Three Kinds of Code

Imagine it's 1913. John D Rockefeller has gone to the U.S. Congress to charter an innovative new philanthropic enterprise. He's been turned down. He turns instead to the State of New York, which says yes, and the modern philanthropic foundation as an enterprise form is born.

(OK, so I left all the juicy bits out of that story but you get the point)

2014 and beyond is the same moment for philanthropy. We need to invent the new enterprises that will carry civil society forward in the coming century, an age which will be defined by digital connectivity (data and infrastructure). As Rockefeller wanted a new enterprise form to manage a resource (money) for good (philanthropic giving) at scale we need to be similarly creative. We need three kinds of code:

  1. Software code
  2. Organizational code
  3. Legal code

The software code will need to default to the values of civil society (free association, private action, protest and dissent) not the values of government or business. This can be seen in efforts as different as DuckDuckGo and the Martus Project of Benetech.

Organizational codes will include terms of service, data management policies and privacy settings that align with the values and mission of the organization. They won't be cut and pasted from commercial web services and they will be as representative of an association's mission as are it's corporate charter or bylaws. You can see examples of policy and practices codified to represent core values at PublicKnowledge.org/privacy/.

Organizational code will also take the form of common practices for sharing data safely across sectors. Data philanthropy will come to mean something specific, with consent, liability, ownership, and value issues explained rather than assumed.

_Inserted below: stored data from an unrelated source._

theorem witness_NopLeavesStateUnchanged : IsRunningWith runningBlock 0xF802#16 := by decide
theorem witness_LoadStoresRawWord : IsRunningWith (block .rgb888x 0xDEADBEEF []) 0xDEADBEEF#32 := by decide
theorem witness_PackBuildsWordFromFields : IsRunningWith (block .rgba5551 0xFFFF []) 0xFFFF#16 := by decide
/-- A field of the largest and one of the smallest width, and a bit outside all fields. -/
theorem witness_PackBuildsWordFromFields_clauses :
    5 < Format.rgb565.width .green ∧ (31 < Format.rgb888x.W ∧ ∀ c ∈ Channel.all, ¬ InField .rgb888x c 31) := by decide
theorem witness_SetCommandsReplaceOneField : IsRunningWith (block .rgb888x 0xDEADBEEF []) 0xDEADBEEF#32 := by decide
/-- The last bit of a field, the first bit after it, and the last bit of the word. -/
theorem witness_SetCommandsReplaceOneField_clauses :
    7 < Format.rgb888x.width .blue ∧ (24 < Format.rgb888x.W ∧ ¬ InField .rgb888x .blue 24) ∧
      (31 < Format.rgb888x.W ∧ ¬ InField .rgb888x .alpha 31) := by decide
theorem witness_PaddingBitsPerCommand : IsRunningWith (block .rgb888x 0xDEADBEEF []) 0xDEADBEEF#32 := by decide
theorem witness_CommandsAreIdempotent : ∃ t, exec (.setr 0x22) runningBlock = .next t := ⟨_, rfl⟩
theorem witness_SetChannelReadsBack :
    IsRunningWith runningBlock 0xF802#16 ∧ 0x3F < 2 ^ runningBlock.fmt.width .green := by decide
theorem witness_SetChannelLeavesOthers : Format.rgb888x.wf = true ∧ Channel.blue ≠ Channel.green := by decide
theorem witness_ZeroWidthChannelIsInert : Format.rgb565.width .alpha = 0 := by decide
theorem witness_FurtherChannelIdentities : Format.rgba5551.wf = true ∧ Channel.blue ≠ Channel.alpha := by decide
theorem witness_SetsInAnyOrderEqualPack :
    IsRunningWith runningBlock 0xF802#16 ∧
      [Instr.seta 1, .setg 0x0A, .setb 0x15, .setr 0x3F].Perm [.setr 0x3F, .setg 0x0A, .setb 0x15, .seta 1] := by decide
theorem witness_ChannelOfReadsTheField : Format.rgb565.wf = true ∧ Format.rgb565.width .alpha = 0 := by decide
theorem witness_MasksPartitionTheWord : Format.rgb888x.wf = true ∧ Channel.red ≠ Channel.alpha := by decide
theorem witness_DecodeOfEncode :
    Instr.wf .rgb565 (.load 0xFFFF) = true ∧ Instr.wf .rgb565 (.pack 255 0 255 0) = true ∧
      Instr.wf .rgb565 (.setr 255) = true ∧ Instr.wf .rgb565 (.setg 255) = true ∧ Instr.wf .rgb565 (.setb 255) = true ∧
      Instr.wf .rgb565 (.seta 255) = true ∧ Instr.wf .rgb565 .nop = true := by decide
theorem witness_DecodedCommandIsWellFormed : decode .rgb565 0b001 0xABCD1234#32 = .ok (.load 0x1234) := by decide
theorem witness_OnlyReservedOpcodeIsNoCommand : IsRunningWith runningBlock 0xF802#16 := by decide
theorem witness_AssembledLinePresentsItsCommand :
    (AsmLine.set .alpha 255).expand = some (.seta 255) ∧ Instr.wf .rgb565 (.seta 255) = true ∧
      (AsmLine.set .alpha 256).expand = some (.seta 256) ∧ Instr.wf .rgb565 (.seta 256) = false := by decide
theorem witness_FormatCheckSaysWhatItMust :
    (0 < Format.rgb565.W ∧ Format.rgb565.wf = true) ∧
      (0 < (Format.mk 16 8 5 6 5 0 0 4 11 16).W ∧ (Format.mk 16 8 5 6 5 0 0 4 11 16).wf = false) := by decide
theorem witness_IllFormedFormatHasNoBehaviour :
    (State.powerUp (Format.mk 16 8 5 6 5 0 0 4 11 16)).fmt.wf = false := by decide
theorem witness_StandardFormatsMatchTheTable : Format.rgb565 ∈ Format.standard := by decide
theorem witness_ResetClearsPix :
    ∃ es, (block .rgb565 0xF802 [⟨true, true, 0b011, 0⟩]).fmt.wf = true ∧
      (block .rgb565 0xF802 [⟨true, true, 0b011, 0⟩]).port = ⟨true, true, 0b011, 0⟩ :: es := ⟨[], by decide, rfl⟩
theorem witness_PixOutAroundFirstReset :
    Format.rgb565.wf = true ∧ elaborate .rgb565 = .next (State.powerUp .rgb565) ∧
      ((State.powerUp .rgb565).withPort [⟨false, false, 0b011, 0⟩]).fmt.wf = true ∧
      ((State.powerUp .rgb565).withPort [⟨false, false, 0b011, 0⟩]).pix = none := ⟨by decide, rfl, by decide, rfl⟩
theorem witness_BootLeadsToResetState :
    Format.rgba8888.wf = true ∧ (PortSample.reset : PortSample Format.rgba8888.DW).rst = true := by decide
theorem witness_PixOutFollowsPix :
    (block .rgb565 0 [.present 0b001 0xFFFF]).Running ∧
      ∃ t, step (block .rgb565 0 [.present 0b001 0xFFFF]) = .next t := ⟨by decide, _, rfl⟩
theorem witness_CommandBeforeResetIsRefused :
    (State.powerUp .rgb565).fmt.wf = true ∧ (State.powerUp .rgb565).pix = none := by decide
theorem witness_ReservedOpcodeIsRefused :
    (block .rgb565 0 [.present 0b011 0]).fmt.wf = true ∧
      (block .rgb565 0 [.present 0b011 0]).port = .present 0b011 0 :: [] := by decide
theorem witness_StepRunsPresentedCommand :
    (block .rgb565 0 [.present 0b110 0x1F]).fmt.wf = true ∧
      (block .rgb565 0 [.present 0b110 0x1F]).port = .present 0b110 0x1F :: [] ∧
      decode .rgb565 0b110 0x1F#32 = .ok (.setb 0x1F) := by decide
theorem witness_IdleStepChangesNothing :
    (block .rgb565 0 [⟨false, false, 0b011, 0⟩]).fmt.wf = true ∧
      (block .rgb565 0 [⟨false, false, 0b011, 0⟩]).port = ⟨false, false, 0b011, 0⟩ :: [] ∧ runningBlock.port = [] := by
  decide
theorem witness_PlacedWordRunsNext :
    runningBlock.fmt.wf = true ∧ decodeWord .rgb565 (0x500000000 % 2 ^ 40) = .ok (.setg 0) := by decide
theorem witness_StepChangesOnlyPix : ∃ t, step (block .rgb565 0 [.present 0b110 0x1F]) = .next t := ⟨_, rfl⟩
theorem witness_StepKeepsRunning :
    (block .rgb565 0 [.reset]).Running ∧ ∃ t, step (block .rgb565 0 [.reset]) = .next t := ⟨by decide, _, rfl⟩
theorem witness_PaddingStaysClearWithoutLoad :
    (block .rgb888x 0x00FFFFFF [.present 0b110 0]).PaddingClear ∧
      (∀ e ∈ (block .rgb888x 0x00FFFFFF [.present 0b110 0]).port, e.presentsLoad = false) ∧
      ∃ t, step (block .rgb888x 0x00FFFFFF [.present 0b110 0]) = .next t :=
  ⟨⟨_, rfl, by decide⟩, by decide, _, rfl⟩
theorem witness_ResetErasesHistory : (PortSample.reset : PortSample Format.rgb565.DW).rst = true := by decide
theorem witness_PortRunIsTheCommandSequence :
    ∀ i ∈ [Instr.load 0xFFFF, .setg 0, .seta 0xAB], i.wf runningBlock.fmt = true := by decide
theorem witness_RunIsObservedUnlessReserved :
    observe .rgb565 [.present 0b001 0x1234] = .next 0x1234 ∧
      observe .rgb565 [.present 0b011 0] = .refused (.undecodable .reservedOpcode) := ⟨rfl, rfl⟩
/-- A reserved opcode that reset overrides. -/
theorem witness_RunningStepCompletesUnlessReserved :
    (block .rgb565 0xF802 [⟨true, true, 0b011, 0⟩]).Running ∧
      ∀ e es, (block .rgb565 0xF802 [⟨true, true, 0b011, 0⟩]).port = e :: es → e.presentsReserved = false :=
  ⟨by decide, fun _ _ h => by cases h; rfl⟩
/-- No sample left. -/
theorem witness_RunningStepCompletesUnlessReserved_idle :
    runningBlock.Running ∧ ∀ e es, runningBlock.port = e :: es → e.presentsReserved = false :=
  ⟨by decide, fun _ _ h => by cases h⟩
theorem witness_SerialisedBytesHoldTheWord :
    (storageBytes .little 0xABC#12)[1]? = some 0x0A#8 ∧ 7 < 8 := by decide

end Sys2Proof.Machine.Tests
end

section
/-! The format check against the three conditions of 00_scope.md R9: an equivalence for each part of the check, then the
count of field bits behind R9's consequence. -/

namespace Sys2Proof

theorem Channel.all_all_eq_true (p : Channel → Bool) : Channel.all.all p = true ↔ ∀ c, p c = true := by
  simp [List.all_eq_true, Channel.mem_all]

theorem Format.fits_iff (f : Format) : f.fits = true ↔ ∀ c, f.offset c + f.width c ≤ f.W := by
  simp only [Format.fits, Channel.all_all_eq_true, decide_eq_true_eq]

theorem Format.channelsFit_iff (f : Format) : f.channelsFit = true ↔ ∀ c, f.width c ≤ f.CW := by
  simp only [Format.channelsFit, Channel.all_all_eq_true, decide_eq_true_eq]

/-- Two fields that meet at all meet at the larger of their two offsets, so the check's comparison of bounds misses no
shared bit. -/
theorem Format.apart_iff (f : Format) (c d : Channel) :
    f.apart c d = true ↔ ∀ i, ¬ (Machine.InField f c i ∧ Machine.InField f d i) := by
  simp only [Format.apart, Bool.or_eq_true, decide_eq_true_eq]
  constructor
  · intro hapart i
    omega
  · intro hdisjoint
    have hmax := hdisjoint (max (f.offset c) (f.offset d))
    omega

theorem Format.noOverlap_iff (f : Format) :
    f.noOverlap = true ↔ ∀ c d, c ≠ d → ∀ i, ¬ (Machine.InField f c i ∧ Machine.InField f d i) := by
  simp only [Format.noOverlap, Channel.all_all_eq_true, Bool.or_eq_true, decide_eq_true_eq, Format.apart_iff,
    or_iff_not_imp_left, ne_eq]

theorem Format.wf_iff {f : Format} (hW : 0 < f.W) :
    f.wf = true ↔
      (∀ c, f.offset c + f.width c ≤ f.W) ∧
      (∀ c d, c ≠ d → ∀ i, ¬ (Machine.InField f c i ∧ Machine.InField f d i)) ∧
      ∀ c, f.width c ≤ f.CW := by
  simp only [Format.wf, Bool.and_eq_true, decide_eq_true_eq, hW, true_and, Format.fits_iff, Format.noOverlap_iff,
    Format.channelsFit_iff, and_assoc]

/-- The bit positions of channel `c`'s field, those of `Machine.InField`, as a set that can be counted. -/
def Format.fieldBits (f : Format) (c : Channel) : Finset Nat := Finset.Ico (f.offset c) (f.offset c + f.width c)

theorem Format.mem_fieldBits (f : Format) (c : Channel) (i : Nat) : i ∈ f.fieldBits c ↔ Machine.InField f c i :=
  Finset.mem_Ico

@[simp] theorem Format.card_fieldBits (f : Format) (c : Channel) : (f.fieldBits c).card = f.width c := by
  simp [Format.fieldBits]

theorem Format.fieldBits_subset_of_wf {f : Format} (h : f.wf = true) (c : Channel) :
    f.fieldBits c ⊆ Finset.range f.W := by
  intro i hi
  have hfit := Format.fits_of_wf h c
  obtain ⟨_, hlt⟩ := (f.mem_fieldBits c i).mp hi
  exact Finset.mem_range.mpr (hlt.trans_le hfit)

theorem Format.disjoint_fieldBits_of_wf {f : Format} (h : f.wf = true) {c d : Channel} (hcd : c ≠ d) :
    Disjoint (f.fieldBits c) (f.fieldBits d) := by
  refine Finset.disjoint_left.mpr fun i hc hd => ?_
  rw [Format.mem_fieldBits] at hc hd
  exact (f.apart_iff c d).mp (Format.apart_of_wf h hcd) i ⟨hc, hd⟩

theorem Format.bitsPerPixel_eq_sum (f : Format) : f.bitsPerPixel = ∑ c ∈ Channel.all.toFinset, f.width c := by
  simp [Format.bitsPerPixel, Channel.all, Format.width, Nat.add_assoc]

/-- R9's consequence: the fields are disjoint sets of bits of the word, so together they have at most `W` of them. -/
theorem Format.bitsPerPixel_le_W_of_wf {f : Format} (h : f.wf = true) : f.bitsPerPixel ≤ f.W :=
  calc f.bitsPerPixel
      = ∑ c ∈ Channel.all.toFinset, (f.fieldBits c).card := by simp [Format.bitsPerPixel_eq_sum]
    _ = (Channel.all.toFinset.biUnion f.fieldBits).card :=
        (Finset.card_biUnion fun _ _ _ _ hcd => Format.disjoint_fieldBits_of_wf h hcd).symm
    _ ≤ (Finset.range f.W).card :=
        Finset.card_le_card (Finset.biUnion_subset.mpr fun c _ => Format.fieldBits_subset_of_wf h c)
    _ = f.W := Finset.card_range f.W

theorem Machine.elaborate_of_wf {f : Format} (h : f.wf = true) :
    Machine.elaborate f = .next (Machine.State.powerUp f) := by
  simp [Machine.elaborate, h]

theorem Machine.elaborate_of_not_wf {f : Format} (h : f.wf = false) :
    Machine.elaborate f = .refused .illFormedFormat := by
  simp [Machine.elaborate, h]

Legal code will come. We can either inform it or fight it, but it's naive to assume that our legal structures for using digital resources will stay as they've been. The change might come in response to scandal or damage done or it might come as regulators step up to proactively protect vulnerable people from unscrupulous ones. This may take many forms. It might be data privacy standards such as recently enacted in many US states regarding student data or, as Rockefeller imagined 100 years ago, it could be a new type of enterprise to manage a new resource at scale. It could be new requirements for data governance built into corporate code or it might be something akin to a whole new form of enterprise - data co-ops or benefit corporations built around data.

Together these three codes should embody the values that make civil society vital parts of democracies. These values may not always be exclusive of those that matter to the public or private sector, but we are wrong to assume that the defaults of business or government are also the defaults of the independent associational space where we choose privately to act publicly.

At the Digital Civil Society Lab at Stanford PACS we'll be working on all three. Having spent the last months traveling to Australia, Canada, China, and the UK, meeting people at the Ethics of Data Conference, and connecting with research partners looking at digital social innovation around the world for the upcoming Blueprint 2015, I feel confident in saying these are global issues and we need global partners. I also feel confident in thinking that those partners are out there.

Edet Emmanuel

Security and Investigations, Controller AMT/entrepreneur//Project manager.

10 年

From the explanation i think this will be a wellcome development; it will boost confident and trust in the civil society.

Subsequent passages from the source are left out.